* [Records shown]
------
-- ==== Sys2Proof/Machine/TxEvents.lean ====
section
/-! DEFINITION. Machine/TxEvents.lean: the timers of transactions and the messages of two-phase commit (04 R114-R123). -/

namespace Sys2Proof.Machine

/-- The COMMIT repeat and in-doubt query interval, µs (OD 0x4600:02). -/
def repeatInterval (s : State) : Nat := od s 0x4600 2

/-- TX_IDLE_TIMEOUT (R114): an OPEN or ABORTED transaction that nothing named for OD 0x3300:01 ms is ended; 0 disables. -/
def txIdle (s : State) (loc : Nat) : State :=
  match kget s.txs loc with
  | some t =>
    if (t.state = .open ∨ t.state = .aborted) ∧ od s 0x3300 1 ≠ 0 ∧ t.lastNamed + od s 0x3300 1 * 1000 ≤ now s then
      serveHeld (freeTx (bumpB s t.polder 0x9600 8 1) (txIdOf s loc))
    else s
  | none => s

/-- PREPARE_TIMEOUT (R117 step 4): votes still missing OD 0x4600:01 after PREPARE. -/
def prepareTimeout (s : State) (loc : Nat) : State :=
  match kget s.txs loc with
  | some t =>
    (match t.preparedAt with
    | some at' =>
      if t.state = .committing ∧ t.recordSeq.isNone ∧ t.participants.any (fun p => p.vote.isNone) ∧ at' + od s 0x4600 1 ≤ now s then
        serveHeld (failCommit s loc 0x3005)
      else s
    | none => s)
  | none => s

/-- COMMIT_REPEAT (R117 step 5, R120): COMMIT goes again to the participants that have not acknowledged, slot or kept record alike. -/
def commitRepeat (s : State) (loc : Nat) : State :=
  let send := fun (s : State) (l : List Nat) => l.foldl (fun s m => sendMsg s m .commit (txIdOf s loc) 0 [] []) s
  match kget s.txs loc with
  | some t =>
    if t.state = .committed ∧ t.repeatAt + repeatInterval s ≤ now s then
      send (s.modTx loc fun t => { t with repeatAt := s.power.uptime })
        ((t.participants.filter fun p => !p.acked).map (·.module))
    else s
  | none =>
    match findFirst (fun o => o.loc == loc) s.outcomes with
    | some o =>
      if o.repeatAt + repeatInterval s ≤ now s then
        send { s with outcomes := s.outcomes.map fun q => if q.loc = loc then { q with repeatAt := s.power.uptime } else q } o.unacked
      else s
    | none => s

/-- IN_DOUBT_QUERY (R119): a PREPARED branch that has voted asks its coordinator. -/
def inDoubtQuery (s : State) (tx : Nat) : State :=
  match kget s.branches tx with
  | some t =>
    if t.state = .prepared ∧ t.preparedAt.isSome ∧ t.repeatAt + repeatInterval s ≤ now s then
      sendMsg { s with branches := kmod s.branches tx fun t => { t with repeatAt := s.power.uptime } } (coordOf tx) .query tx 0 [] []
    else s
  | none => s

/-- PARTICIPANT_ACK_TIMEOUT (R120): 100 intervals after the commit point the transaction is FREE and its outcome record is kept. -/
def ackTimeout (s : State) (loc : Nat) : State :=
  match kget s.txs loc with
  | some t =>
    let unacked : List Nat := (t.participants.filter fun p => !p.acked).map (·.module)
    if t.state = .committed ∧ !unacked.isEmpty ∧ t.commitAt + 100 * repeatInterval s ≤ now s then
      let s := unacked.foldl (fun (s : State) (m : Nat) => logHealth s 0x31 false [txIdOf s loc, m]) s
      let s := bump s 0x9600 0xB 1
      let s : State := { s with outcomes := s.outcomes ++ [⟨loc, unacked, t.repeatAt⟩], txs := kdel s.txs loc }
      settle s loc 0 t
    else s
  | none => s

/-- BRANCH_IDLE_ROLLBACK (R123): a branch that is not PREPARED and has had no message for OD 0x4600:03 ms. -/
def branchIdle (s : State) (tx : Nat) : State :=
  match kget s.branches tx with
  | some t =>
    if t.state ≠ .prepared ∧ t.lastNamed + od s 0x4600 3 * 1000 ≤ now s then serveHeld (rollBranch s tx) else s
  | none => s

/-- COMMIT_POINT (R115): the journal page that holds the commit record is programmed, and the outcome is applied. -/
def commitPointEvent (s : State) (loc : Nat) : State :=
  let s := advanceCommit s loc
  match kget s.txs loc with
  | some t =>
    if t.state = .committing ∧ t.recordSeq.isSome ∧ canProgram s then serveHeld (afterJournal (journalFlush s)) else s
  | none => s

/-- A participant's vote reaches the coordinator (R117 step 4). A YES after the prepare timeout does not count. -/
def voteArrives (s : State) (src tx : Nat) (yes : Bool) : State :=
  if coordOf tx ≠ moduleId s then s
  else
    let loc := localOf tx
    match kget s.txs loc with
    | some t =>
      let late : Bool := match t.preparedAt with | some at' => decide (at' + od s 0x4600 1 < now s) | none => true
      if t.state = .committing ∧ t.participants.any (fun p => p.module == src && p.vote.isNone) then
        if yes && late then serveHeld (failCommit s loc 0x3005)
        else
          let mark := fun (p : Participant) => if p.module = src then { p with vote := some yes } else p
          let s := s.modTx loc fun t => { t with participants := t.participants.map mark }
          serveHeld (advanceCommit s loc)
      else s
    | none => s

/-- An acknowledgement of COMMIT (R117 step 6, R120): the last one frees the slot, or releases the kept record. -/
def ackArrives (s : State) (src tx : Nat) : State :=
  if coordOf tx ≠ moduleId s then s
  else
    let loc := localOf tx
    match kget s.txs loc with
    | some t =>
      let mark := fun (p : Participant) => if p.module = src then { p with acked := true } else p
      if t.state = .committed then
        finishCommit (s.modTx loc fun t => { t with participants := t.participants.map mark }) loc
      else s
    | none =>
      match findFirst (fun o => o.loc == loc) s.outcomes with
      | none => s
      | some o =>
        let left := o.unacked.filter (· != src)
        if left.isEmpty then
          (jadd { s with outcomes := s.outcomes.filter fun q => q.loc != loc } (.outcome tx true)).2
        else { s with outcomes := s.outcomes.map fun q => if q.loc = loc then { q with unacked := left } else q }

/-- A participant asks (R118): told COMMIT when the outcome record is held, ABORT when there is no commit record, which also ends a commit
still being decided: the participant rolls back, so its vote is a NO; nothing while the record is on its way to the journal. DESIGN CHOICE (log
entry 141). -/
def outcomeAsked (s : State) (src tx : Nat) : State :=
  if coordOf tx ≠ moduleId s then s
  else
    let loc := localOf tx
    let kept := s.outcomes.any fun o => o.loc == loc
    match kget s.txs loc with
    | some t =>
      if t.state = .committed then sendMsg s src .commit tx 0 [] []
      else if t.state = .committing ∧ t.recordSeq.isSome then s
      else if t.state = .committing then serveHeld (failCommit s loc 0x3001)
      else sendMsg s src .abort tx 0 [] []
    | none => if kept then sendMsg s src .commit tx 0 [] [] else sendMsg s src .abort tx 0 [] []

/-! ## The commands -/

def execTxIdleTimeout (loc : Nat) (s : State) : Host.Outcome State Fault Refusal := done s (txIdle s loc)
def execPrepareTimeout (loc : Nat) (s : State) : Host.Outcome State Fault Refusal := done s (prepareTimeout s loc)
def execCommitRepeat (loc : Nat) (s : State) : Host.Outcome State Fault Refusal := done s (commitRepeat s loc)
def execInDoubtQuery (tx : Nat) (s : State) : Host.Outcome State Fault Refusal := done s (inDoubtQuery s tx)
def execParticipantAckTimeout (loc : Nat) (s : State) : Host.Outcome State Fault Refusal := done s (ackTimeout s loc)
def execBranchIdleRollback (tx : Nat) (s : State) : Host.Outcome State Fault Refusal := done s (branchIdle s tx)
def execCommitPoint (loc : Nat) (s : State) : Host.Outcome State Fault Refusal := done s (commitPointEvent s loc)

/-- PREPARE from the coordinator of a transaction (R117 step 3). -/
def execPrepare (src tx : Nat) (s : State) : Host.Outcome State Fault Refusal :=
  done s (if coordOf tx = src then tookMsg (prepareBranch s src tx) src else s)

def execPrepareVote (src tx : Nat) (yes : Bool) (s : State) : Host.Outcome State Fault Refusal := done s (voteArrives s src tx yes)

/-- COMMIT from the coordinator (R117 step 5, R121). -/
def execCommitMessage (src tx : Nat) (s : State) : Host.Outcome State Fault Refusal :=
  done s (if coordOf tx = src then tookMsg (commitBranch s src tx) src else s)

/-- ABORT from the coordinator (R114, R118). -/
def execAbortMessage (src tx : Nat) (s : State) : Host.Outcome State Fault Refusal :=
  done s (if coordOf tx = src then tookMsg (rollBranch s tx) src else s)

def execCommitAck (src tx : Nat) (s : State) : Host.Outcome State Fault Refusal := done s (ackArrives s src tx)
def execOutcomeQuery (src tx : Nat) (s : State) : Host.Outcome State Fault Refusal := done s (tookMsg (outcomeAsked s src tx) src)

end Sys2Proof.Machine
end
------
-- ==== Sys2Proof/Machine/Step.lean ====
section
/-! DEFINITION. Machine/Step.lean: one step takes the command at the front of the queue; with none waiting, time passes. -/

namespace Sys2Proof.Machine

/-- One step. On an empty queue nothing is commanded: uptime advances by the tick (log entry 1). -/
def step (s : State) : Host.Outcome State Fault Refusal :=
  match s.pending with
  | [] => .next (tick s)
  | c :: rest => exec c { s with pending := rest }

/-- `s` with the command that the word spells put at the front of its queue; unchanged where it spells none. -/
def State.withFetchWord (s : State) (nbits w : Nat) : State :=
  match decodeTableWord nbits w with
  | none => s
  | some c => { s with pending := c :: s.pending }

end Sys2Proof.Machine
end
------
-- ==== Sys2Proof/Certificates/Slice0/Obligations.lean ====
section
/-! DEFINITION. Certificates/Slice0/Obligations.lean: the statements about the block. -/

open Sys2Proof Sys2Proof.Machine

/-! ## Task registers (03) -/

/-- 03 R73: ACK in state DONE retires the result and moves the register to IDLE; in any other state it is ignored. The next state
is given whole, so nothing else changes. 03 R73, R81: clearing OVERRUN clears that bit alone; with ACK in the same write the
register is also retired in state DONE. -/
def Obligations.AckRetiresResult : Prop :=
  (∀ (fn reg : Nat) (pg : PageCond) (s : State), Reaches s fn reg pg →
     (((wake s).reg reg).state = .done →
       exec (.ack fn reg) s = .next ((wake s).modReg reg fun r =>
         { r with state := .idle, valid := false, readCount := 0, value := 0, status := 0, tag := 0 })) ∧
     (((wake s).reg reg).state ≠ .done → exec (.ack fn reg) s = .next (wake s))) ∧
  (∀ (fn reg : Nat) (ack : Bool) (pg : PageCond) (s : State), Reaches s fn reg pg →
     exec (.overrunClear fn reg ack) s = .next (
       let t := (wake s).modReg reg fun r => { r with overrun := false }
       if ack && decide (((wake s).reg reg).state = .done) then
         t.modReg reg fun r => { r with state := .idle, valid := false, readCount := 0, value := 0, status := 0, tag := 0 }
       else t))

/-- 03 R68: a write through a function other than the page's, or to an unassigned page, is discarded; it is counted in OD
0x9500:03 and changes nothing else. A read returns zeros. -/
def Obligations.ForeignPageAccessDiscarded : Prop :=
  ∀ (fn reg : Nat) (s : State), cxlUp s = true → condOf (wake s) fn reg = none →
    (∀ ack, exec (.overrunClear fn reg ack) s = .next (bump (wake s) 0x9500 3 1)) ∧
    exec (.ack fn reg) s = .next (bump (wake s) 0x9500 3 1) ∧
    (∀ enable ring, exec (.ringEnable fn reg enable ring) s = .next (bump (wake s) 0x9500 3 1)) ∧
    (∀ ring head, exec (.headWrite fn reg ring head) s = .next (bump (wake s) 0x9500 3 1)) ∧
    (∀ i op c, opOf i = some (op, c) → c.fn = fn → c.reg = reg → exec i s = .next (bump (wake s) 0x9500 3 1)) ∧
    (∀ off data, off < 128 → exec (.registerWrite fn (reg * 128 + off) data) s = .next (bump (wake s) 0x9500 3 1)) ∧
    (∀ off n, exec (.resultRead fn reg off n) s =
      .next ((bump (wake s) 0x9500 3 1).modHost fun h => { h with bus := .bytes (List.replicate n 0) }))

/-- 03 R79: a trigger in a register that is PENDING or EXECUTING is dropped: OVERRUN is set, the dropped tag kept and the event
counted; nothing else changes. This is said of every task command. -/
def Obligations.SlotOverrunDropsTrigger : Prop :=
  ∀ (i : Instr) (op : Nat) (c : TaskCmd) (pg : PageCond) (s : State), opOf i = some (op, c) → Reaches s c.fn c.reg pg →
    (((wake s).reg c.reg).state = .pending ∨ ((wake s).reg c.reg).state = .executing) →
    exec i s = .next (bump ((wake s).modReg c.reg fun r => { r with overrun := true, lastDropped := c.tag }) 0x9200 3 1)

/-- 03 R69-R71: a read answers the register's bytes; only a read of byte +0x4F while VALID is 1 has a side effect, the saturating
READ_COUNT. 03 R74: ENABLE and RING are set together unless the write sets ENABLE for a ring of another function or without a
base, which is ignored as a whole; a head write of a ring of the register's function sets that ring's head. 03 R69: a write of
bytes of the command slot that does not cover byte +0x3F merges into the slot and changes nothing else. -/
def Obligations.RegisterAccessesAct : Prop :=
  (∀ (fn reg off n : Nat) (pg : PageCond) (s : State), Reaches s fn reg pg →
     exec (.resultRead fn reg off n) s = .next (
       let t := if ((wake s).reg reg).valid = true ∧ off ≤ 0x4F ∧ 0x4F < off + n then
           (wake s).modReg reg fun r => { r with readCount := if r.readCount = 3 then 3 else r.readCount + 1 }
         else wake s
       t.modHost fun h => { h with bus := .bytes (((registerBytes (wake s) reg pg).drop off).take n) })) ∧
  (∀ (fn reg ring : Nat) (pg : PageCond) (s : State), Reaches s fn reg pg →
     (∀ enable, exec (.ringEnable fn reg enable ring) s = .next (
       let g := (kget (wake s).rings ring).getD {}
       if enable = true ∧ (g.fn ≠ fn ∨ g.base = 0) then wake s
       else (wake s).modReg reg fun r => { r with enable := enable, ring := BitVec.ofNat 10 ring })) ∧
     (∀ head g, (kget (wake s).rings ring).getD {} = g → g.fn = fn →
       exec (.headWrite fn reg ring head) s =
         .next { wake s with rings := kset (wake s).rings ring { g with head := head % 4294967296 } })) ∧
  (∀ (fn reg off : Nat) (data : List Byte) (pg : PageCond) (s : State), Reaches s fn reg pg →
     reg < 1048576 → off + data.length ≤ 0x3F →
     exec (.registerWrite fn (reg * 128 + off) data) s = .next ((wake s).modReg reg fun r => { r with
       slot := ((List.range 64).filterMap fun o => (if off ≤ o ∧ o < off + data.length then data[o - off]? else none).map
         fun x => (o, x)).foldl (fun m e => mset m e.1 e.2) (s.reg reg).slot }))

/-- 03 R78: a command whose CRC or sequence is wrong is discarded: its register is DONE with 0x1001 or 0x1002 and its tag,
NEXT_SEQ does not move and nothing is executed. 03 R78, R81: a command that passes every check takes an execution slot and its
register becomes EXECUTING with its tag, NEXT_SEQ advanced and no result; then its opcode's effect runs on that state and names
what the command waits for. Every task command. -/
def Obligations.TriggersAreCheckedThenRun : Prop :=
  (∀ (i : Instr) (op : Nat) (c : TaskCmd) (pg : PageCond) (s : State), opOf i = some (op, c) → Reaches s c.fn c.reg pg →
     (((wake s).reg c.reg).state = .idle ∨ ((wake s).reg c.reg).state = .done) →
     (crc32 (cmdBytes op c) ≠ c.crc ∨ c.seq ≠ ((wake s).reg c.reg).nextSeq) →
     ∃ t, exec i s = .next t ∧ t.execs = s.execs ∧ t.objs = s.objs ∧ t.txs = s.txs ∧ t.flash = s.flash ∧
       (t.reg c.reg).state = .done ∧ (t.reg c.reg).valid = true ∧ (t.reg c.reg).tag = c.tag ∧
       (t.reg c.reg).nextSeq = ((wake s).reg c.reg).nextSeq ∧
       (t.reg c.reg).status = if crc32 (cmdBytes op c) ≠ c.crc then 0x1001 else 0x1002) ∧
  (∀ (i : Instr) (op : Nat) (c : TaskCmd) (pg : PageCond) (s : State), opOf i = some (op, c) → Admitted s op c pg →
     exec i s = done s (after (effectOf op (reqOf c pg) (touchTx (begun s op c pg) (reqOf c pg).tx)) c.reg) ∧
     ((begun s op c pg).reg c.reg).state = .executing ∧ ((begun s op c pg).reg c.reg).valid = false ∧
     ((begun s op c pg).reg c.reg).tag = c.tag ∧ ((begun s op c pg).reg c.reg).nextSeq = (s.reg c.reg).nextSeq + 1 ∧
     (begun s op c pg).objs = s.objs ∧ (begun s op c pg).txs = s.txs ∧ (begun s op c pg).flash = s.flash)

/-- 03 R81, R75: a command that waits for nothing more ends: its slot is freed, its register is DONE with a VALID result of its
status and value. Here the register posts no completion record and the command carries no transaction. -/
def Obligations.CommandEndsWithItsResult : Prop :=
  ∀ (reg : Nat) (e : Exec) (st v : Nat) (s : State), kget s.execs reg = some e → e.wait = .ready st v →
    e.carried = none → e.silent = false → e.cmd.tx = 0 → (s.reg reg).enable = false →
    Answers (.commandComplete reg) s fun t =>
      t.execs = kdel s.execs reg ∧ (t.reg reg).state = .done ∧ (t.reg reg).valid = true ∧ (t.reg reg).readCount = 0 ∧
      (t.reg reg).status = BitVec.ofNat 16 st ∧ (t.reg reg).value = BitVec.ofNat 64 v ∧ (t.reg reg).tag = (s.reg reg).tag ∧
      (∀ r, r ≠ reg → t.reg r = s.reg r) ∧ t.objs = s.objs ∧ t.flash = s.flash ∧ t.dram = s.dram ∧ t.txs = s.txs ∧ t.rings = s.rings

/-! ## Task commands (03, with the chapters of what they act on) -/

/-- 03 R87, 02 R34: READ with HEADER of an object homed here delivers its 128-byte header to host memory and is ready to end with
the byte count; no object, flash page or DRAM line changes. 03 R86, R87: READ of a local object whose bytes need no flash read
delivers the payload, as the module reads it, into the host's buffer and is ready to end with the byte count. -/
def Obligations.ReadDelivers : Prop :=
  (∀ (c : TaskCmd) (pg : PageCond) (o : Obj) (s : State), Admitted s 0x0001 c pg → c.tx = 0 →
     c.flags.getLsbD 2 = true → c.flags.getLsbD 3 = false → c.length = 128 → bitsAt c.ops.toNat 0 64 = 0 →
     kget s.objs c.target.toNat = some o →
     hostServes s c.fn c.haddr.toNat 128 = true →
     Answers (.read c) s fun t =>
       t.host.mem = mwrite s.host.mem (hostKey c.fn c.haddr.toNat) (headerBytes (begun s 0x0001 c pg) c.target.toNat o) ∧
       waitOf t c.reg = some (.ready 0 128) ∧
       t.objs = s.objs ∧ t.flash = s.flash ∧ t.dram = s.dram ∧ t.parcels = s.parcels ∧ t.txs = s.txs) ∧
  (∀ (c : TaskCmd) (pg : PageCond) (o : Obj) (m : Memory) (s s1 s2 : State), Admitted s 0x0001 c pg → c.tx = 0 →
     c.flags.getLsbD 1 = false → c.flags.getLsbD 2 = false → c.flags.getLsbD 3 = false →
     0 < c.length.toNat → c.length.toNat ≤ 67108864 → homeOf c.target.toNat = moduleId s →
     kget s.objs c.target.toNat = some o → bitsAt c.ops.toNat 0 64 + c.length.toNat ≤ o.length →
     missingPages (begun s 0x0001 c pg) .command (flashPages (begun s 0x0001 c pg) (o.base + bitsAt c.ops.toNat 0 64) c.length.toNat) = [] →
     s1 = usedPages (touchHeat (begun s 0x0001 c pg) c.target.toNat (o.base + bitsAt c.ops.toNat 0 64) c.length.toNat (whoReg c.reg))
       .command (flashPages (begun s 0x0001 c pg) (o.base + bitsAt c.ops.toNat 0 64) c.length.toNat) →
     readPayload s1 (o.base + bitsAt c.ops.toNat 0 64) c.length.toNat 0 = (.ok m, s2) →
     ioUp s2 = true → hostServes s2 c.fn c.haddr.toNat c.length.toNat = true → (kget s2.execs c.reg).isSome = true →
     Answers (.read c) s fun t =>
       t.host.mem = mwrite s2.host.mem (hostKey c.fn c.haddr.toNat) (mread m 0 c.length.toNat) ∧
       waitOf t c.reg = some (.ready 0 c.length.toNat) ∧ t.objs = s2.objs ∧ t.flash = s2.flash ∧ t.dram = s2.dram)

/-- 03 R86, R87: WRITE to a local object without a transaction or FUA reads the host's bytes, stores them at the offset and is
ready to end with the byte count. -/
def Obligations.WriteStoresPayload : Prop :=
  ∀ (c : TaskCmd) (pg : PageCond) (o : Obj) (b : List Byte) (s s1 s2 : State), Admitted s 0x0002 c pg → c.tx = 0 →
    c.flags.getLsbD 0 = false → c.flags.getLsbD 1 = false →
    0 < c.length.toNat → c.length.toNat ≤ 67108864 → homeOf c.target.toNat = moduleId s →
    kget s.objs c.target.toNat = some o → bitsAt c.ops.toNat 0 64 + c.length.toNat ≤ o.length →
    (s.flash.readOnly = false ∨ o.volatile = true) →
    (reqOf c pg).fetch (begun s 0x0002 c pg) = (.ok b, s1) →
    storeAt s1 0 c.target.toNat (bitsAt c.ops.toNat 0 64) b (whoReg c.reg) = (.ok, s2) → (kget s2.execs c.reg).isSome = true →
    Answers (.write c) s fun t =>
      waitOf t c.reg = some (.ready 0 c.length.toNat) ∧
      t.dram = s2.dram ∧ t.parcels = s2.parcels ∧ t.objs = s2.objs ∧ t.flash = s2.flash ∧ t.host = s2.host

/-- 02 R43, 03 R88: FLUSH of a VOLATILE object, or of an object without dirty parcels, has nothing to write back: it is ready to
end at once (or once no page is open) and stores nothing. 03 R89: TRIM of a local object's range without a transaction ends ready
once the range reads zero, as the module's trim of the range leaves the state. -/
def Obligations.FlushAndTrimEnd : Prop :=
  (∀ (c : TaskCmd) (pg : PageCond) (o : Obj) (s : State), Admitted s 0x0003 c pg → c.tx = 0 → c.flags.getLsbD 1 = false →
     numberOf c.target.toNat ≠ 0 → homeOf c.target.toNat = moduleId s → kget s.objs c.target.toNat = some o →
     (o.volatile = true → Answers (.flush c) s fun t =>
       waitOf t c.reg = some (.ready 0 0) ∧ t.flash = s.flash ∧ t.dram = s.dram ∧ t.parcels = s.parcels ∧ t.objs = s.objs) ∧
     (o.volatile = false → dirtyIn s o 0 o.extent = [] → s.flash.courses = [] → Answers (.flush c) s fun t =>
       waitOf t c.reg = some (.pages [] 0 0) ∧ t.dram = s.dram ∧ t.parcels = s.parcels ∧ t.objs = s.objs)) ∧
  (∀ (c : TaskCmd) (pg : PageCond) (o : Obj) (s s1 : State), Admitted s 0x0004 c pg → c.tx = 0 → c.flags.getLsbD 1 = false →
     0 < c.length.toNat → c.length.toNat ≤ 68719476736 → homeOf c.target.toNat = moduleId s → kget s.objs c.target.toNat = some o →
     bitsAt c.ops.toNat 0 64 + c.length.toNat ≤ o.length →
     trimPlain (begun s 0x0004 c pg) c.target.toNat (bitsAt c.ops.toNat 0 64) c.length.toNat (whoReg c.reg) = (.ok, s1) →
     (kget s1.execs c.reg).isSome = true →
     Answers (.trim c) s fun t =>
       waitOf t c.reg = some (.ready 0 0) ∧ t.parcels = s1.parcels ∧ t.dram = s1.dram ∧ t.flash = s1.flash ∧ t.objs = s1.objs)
------
* [Your goal]
Note how many lines in the listing above contain the word "front" and give only that number.

* [Answer section]
2